**Your objective:** Note every line in the entries that contains the string "changes", and copy it.

**Material provided:**
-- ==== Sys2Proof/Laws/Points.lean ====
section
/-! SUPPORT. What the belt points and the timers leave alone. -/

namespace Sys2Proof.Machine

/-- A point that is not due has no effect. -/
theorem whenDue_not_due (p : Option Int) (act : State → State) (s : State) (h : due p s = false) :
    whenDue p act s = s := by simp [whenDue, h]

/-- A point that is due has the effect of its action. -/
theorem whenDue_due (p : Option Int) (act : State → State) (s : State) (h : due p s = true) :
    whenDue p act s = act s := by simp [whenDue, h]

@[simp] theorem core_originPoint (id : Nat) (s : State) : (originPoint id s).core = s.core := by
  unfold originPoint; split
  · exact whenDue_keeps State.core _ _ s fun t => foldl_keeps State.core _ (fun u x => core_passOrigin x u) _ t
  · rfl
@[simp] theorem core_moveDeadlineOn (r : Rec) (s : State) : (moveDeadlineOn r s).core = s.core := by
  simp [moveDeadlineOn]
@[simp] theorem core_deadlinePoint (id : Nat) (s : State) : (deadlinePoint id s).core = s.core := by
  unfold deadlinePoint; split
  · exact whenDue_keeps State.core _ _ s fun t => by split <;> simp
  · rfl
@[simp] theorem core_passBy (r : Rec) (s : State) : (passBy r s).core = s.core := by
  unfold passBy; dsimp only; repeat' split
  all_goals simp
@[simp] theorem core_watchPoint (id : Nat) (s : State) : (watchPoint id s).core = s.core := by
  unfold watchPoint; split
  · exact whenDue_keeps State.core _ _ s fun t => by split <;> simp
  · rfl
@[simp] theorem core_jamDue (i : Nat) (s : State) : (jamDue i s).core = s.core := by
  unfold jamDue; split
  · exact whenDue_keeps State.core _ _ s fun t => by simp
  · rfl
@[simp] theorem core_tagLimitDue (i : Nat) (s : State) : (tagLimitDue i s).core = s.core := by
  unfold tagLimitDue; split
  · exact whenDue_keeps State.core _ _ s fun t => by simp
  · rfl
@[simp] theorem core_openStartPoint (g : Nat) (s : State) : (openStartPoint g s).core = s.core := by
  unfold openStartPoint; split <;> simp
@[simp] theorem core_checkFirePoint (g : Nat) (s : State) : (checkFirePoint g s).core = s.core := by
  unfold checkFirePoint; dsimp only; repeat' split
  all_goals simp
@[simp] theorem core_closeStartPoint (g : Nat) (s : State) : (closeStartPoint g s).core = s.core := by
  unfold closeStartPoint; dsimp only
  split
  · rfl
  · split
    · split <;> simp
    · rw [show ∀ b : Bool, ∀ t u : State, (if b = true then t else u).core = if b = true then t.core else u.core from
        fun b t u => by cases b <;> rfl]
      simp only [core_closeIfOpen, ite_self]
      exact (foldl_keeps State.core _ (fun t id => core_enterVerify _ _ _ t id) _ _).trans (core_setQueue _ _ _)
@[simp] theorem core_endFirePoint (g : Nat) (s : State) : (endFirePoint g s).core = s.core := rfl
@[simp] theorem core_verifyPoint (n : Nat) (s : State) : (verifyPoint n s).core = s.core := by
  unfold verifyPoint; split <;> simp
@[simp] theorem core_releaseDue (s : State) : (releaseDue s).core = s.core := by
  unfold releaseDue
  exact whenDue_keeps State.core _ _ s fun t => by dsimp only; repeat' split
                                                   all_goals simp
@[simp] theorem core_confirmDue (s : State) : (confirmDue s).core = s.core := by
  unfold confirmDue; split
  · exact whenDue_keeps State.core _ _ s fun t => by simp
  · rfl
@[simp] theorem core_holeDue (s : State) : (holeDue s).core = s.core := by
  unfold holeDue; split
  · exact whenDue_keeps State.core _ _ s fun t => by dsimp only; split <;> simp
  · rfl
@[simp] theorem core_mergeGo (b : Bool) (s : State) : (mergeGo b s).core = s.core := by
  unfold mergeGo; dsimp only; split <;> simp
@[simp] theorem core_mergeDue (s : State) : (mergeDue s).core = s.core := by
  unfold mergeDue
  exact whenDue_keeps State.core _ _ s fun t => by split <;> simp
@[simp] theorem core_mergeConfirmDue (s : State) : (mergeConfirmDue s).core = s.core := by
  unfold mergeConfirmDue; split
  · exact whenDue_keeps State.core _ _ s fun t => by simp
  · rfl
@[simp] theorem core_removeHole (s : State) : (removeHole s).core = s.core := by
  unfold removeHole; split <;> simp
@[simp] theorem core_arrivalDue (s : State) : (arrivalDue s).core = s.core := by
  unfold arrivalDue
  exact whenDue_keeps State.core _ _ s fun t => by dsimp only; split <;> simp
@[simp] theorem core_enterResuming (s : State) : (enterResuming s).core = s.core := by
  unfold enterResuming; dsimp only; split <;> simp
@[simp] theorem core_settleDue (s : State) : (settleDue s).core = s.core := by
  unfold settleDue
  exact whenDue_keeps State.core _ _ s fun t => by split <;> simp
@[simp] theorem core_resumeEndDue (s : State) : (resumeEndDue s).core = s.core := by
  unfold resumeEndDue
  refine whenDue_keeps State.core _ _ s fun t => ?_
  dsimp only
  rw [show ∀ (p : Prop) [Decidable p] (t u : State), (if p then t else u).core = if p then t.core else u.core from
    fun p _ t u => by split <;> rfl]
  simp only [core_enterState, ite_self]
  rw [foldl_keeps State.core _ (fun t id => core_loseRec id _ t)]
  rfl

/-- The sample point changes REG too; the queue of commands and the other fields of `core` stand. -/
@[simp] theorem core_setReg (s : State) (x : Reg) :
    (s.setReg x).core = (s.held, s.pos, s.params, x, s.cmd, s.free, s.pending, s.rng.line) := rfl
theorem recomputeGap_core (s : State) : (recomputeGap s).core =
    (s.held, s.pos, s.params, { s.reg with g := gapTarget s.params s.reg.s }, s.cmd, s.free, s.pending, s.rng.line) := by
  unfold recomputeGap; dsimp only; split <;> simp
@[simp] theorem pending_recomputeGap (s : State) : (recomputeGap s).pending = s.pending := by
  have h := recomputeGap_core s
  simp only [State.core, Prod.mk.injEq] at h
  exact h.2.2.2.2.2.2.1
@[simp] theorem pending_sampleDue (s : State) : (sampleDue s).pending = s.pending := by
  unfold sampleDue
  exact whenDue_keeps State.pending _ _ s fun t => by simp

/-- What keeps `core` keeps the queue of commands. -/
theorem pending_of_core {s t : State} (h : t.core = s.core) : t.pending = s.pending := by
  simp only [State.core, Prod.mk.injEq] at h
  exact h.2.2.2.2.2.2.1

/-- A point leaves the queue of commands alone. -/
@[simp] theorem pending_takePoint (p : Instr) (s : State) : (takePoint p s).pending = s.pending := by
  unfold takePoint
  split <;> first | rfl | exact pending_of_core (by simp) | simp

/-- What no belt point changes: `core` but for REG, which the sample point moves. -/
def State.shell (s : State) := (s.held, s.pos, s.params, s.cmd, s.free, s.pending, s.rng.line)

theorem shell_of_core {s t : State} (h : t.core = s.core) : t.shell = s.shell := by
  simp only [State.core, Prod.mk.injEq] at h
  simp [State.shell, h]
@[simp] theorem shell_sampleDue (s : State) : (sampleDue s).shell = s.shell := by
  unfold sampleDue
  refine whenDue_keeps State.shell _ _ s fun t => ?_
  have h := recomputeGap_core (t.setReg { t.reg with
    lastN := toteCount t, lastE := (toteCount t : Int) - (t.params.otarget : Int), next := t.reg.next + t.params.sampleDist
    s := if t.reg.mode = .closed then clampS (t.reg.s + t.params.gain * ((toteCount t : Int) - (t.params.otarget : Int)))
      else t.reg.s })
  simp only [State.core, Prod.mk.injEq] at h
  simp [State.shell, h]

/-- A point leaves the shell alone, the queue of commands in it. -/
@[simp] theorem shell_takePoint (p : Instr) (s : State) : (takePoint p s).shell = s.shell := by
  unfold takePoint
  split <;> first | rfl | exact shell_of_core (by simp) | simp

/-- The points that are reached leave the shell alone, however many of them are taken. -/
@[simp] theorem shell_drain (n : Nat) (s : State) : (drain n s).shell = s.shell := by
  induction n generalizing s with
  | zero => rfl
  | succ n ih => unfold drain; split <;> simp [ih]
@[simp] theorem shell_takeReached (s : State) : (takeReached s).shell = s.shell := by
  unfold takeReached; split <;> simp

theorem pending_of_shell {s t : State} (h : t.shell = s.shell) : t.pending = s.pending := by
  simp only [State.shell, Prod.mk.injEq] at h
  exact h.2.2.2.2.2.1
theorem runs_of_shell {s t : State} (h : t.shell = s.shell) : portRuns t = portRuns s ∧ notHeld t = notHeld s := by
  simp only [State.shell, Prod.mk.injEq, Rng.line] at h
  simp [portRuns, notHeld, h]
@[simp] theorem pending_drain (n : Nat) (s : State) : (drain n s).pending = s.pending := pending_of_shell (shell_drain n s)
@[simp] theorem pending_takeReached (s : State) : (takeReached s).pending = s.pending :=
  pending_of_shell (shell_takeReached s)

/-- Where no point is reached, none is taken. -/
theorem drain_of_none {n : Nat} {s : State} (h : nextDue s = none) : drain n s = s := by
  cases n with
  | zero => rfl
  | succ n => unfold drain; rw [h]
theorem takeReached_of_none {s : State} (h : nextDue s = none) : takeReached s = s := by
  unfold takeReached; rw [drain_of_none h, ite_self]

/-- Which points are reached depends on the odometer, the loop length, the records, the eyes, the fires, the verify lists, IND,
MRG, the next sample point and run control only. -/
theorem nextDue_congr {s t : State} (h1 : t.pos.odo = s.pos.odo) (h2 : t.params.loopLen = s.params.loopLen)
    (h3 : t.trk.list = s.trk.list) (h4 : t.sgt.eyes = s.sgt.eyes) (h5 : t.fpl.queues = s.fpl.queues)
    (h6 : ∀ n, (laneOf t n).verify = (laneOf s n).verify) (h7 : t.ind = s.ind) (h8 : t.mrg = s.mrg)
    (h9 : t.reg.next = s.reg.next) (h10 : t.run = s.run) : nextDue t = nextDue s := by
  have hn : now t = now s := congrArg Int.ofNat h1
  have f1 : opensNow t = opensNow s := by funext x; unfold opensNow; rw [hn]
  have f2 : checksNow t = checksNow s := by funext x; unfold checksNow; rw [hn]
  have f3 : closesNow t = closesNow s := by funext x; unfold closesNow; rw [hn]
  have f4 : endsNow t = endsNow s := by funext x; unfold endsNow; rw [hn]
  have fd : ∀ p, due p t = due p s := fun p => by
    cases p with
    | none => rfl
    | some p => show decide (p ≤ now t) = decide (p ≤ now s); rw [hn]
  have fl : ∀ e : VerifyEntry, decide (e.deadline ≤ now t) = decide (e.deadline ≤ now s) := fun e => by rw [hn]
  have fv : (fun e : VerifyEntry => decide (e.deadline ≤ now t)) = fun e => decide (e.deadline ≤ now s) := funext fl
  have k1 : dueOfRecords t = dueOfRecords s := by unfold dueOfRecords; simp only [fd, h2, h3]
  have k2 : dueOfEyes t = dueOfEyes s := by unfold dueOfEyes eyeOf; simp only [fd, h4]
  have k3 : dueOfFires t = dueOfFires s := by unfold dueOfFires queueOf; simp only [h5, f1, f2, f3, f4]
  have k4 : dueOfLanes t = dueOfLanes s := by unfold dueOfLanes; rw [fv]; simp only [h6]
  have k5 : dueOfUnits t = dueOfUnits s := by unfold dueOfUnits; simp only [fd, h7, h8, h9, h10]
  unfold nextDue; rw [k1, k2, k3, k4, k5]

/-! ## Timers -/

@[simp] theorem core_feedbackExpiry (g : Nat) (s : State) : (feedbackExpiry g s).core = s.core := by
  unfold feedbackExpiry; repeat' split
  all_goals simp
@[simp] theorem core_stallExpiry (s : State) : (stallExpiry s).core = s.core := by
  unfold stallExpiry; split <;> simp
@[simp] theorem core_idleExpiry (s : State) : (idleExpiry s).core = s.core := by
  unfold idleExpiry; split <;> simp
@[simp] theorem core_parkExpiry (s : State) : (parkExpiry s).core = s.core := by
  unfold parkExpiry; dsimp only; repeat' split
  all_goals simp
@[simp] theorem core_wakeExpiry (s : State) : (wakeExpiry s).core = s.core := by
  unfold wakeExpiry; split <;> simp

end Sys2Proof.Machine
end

---

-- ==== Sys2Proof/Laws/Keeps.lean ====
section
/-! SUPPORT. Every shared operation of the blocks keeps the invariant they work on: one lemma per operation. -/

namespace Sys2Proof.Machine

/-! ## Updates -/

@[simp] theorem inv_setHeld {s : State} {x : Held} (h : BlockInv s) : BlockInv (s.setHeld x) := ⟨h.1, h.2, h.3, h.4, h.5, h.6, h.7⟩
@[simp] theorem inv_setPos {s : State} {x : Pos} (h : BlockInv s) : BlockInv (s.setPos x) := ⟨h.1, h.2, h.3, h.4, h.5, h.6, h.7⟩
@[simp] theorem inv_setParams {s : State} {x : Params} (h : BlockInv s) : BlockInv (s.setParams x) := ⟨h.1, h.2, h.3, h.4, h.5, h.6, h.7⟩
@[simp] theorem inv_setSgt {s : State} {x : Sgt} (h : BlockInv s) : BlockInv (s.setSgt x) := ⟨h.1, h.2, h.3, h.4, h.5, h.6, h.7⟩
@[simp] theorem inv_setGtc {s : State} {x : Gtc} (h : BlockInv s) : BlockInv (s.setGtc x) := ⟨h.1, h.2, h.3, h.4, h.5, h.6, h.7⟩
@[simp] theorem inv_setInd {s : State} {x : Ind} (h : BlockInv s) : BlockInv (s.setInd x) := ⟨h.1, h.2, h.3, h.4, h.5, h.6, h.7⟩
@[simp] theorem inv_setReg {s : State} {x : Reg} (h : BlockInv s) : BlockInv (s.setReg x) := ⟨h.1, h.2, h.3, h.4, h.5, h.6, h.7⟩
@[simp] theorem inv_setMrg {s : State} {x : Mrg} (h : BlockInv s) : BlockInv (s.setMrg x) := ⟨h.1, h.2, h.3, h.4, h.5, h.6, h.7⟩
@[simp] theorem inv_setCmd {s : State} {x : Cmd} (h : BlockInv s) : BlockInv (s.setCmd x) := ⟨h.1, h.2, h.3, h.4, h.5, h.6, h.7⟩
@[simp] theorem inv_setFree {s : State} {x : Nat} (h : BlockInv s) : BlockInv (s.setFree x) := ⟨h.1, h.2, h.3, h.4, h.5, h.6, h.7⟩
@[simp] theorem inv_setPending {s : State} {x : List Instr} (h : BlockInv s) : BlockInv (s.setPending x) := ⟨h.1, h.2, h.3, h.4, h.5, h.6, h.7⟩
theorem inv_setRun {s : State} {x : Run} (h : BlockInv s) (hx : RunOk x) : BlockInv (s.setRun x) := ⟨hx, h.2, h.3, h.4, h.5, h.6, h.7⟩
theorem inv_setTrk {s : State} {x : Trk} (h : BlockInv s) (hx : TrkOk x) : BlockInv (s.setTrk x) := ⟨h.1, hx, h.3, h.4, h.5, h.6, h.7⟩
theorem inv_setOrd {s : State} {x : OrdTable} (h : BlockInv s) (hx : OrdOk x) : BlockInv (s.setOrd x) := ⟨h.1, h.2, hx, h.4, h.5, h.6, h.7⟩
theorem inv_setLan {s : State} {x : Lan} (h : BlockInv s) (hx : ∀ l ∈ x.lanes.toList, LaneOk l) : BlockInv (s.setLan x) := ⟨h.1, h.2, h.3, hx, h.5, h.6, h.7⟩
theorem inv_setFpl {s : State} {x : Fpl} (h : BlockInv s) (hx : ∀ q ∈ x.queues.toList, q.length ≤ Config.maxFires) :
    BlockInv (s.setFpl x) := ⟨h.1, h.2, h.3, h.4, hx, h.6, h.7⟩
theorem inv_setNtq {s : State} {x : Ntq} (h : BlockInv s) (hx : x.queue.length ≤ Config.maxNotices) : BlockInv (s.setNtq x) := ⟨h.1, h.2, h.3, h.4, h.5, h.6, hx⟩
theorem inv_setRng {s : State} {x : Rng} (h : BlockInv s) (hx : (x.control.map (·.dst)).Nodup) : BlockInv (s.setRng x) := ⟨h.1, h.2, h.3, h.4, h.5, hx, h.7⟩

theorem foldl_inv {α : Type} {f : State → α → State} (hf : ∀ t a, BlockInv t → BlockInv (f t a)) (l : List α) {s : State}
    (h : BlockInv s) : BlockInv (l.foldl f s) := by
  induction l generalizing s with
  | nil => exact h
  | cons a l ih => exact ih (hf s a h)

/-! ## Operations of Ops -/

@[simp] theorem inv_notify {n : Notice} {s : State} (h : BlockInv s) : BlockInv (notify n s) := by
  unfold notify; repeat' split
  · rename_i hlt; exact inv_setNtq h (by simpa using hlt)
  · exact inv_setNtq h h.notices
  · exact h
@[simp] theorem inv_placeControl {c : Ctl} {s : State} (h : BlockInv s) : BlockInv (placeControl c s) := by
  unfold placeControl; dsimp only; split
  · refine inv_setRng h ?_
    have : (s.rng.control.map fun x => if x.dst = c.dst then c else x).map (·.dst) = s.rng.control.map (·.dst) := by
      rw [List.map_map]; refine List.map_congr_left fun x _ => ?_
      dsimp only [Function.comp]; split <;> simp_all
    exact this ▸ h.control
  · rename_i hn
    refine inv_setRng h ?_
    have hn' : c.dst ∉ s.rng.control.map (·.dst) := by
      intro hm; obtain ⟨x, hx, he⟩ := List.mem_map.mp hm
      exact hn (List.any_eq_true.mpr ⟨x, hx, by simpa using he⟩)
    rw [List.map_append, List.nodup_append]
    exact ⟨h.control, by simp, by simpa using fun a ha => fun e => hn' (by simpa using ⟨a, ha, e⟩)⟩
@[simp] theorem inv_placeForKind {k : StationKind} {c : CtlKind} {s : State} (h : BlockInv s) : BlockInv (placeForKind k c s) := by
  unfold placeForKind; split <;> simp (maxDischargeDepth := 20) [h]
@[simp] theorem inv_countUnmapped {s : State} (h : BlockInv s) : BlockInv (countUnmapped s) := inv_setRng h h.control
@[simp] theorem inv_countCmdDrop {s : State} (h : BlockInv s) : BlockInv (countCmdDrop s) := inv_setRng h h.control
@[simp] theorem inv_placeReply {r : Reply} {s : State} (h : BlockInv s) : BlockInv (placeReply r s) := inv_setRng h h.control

* * *

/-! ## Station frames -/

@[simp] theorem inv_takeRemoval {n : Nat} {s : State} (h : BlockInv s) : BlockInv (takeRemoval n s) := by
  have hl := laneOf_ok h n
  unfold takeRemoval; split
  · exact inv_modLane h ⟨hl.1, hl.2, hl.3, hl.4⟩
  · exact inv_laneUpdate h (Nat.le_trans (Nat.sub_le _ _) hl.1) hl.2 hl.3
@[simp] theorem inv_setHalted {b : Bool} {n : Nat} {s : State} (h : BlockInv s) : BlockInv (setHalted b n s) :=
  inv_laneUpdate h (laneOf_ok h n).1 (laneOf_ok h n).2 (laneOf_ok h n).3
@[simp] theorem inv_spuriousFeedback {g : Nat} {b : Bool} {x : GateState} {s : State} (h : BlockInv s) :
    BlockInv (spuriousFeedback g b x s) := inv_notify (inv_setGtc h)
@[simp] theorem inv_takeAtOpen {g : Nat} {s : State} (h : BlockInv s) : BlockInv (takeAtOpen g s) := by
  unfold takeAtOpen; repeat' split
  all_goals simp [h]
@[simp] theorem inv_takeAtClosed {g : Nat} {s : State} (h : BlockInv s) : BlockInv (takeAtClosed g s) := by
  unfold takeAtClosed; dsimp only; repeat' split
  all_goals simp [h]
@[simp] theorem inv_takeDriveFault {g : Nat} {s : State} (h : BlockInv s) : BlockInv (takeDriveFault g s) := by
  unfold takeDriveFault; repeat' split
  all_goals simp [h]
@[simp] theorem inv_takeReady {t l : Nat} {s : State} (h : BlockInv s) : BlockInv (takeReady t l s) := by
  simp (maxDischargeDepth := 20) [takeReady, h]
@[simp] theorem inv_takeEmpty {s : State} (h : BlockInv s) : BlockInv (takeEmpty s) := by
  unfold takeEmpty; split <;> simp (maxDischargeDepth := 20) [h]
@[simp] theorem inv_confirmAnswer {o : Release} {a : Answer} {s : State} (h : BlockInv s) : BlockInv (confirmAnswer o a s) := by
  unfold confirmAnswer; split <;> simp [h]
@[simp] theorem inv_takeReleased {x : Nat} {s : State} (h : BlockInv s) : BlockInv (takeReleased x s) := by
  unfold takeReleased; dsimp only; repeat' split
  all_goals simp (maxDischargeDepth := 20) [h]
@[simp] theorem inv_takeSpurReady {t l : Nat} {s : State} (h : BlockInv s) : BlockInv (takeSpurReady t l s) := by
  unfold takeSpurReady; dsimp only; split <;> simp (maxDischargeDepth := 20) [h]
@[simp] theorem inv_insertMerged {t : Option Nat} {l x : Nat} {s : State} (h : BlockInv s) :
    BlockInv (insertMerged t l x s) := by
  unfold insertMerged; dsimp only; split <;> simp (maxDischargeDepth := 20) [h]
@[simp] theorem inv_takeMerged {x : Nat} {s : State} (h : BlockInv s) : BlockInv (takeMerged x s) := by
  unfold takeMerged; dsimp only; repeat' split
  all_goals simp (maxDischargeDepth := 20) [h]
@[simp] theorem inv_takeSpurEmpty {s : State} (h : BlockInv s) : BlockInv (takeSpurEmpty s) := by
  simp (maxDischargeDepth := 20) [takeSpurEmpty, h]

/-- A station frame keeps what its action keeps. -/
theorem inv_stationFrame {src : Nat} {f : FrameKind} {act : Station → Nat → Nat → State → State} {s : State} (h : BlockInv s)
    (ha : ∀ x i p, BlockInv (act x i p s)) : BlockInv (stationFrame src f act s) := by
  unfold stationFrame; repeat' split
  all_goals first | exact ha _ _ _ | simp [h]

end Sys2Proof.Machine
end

**Final answer:**
/-- The sample point changes REG too; the queue of commands and the other fields of `core` stand. -/
/-- What no belt point changes: `core` but for REG, which the sample point moves. -/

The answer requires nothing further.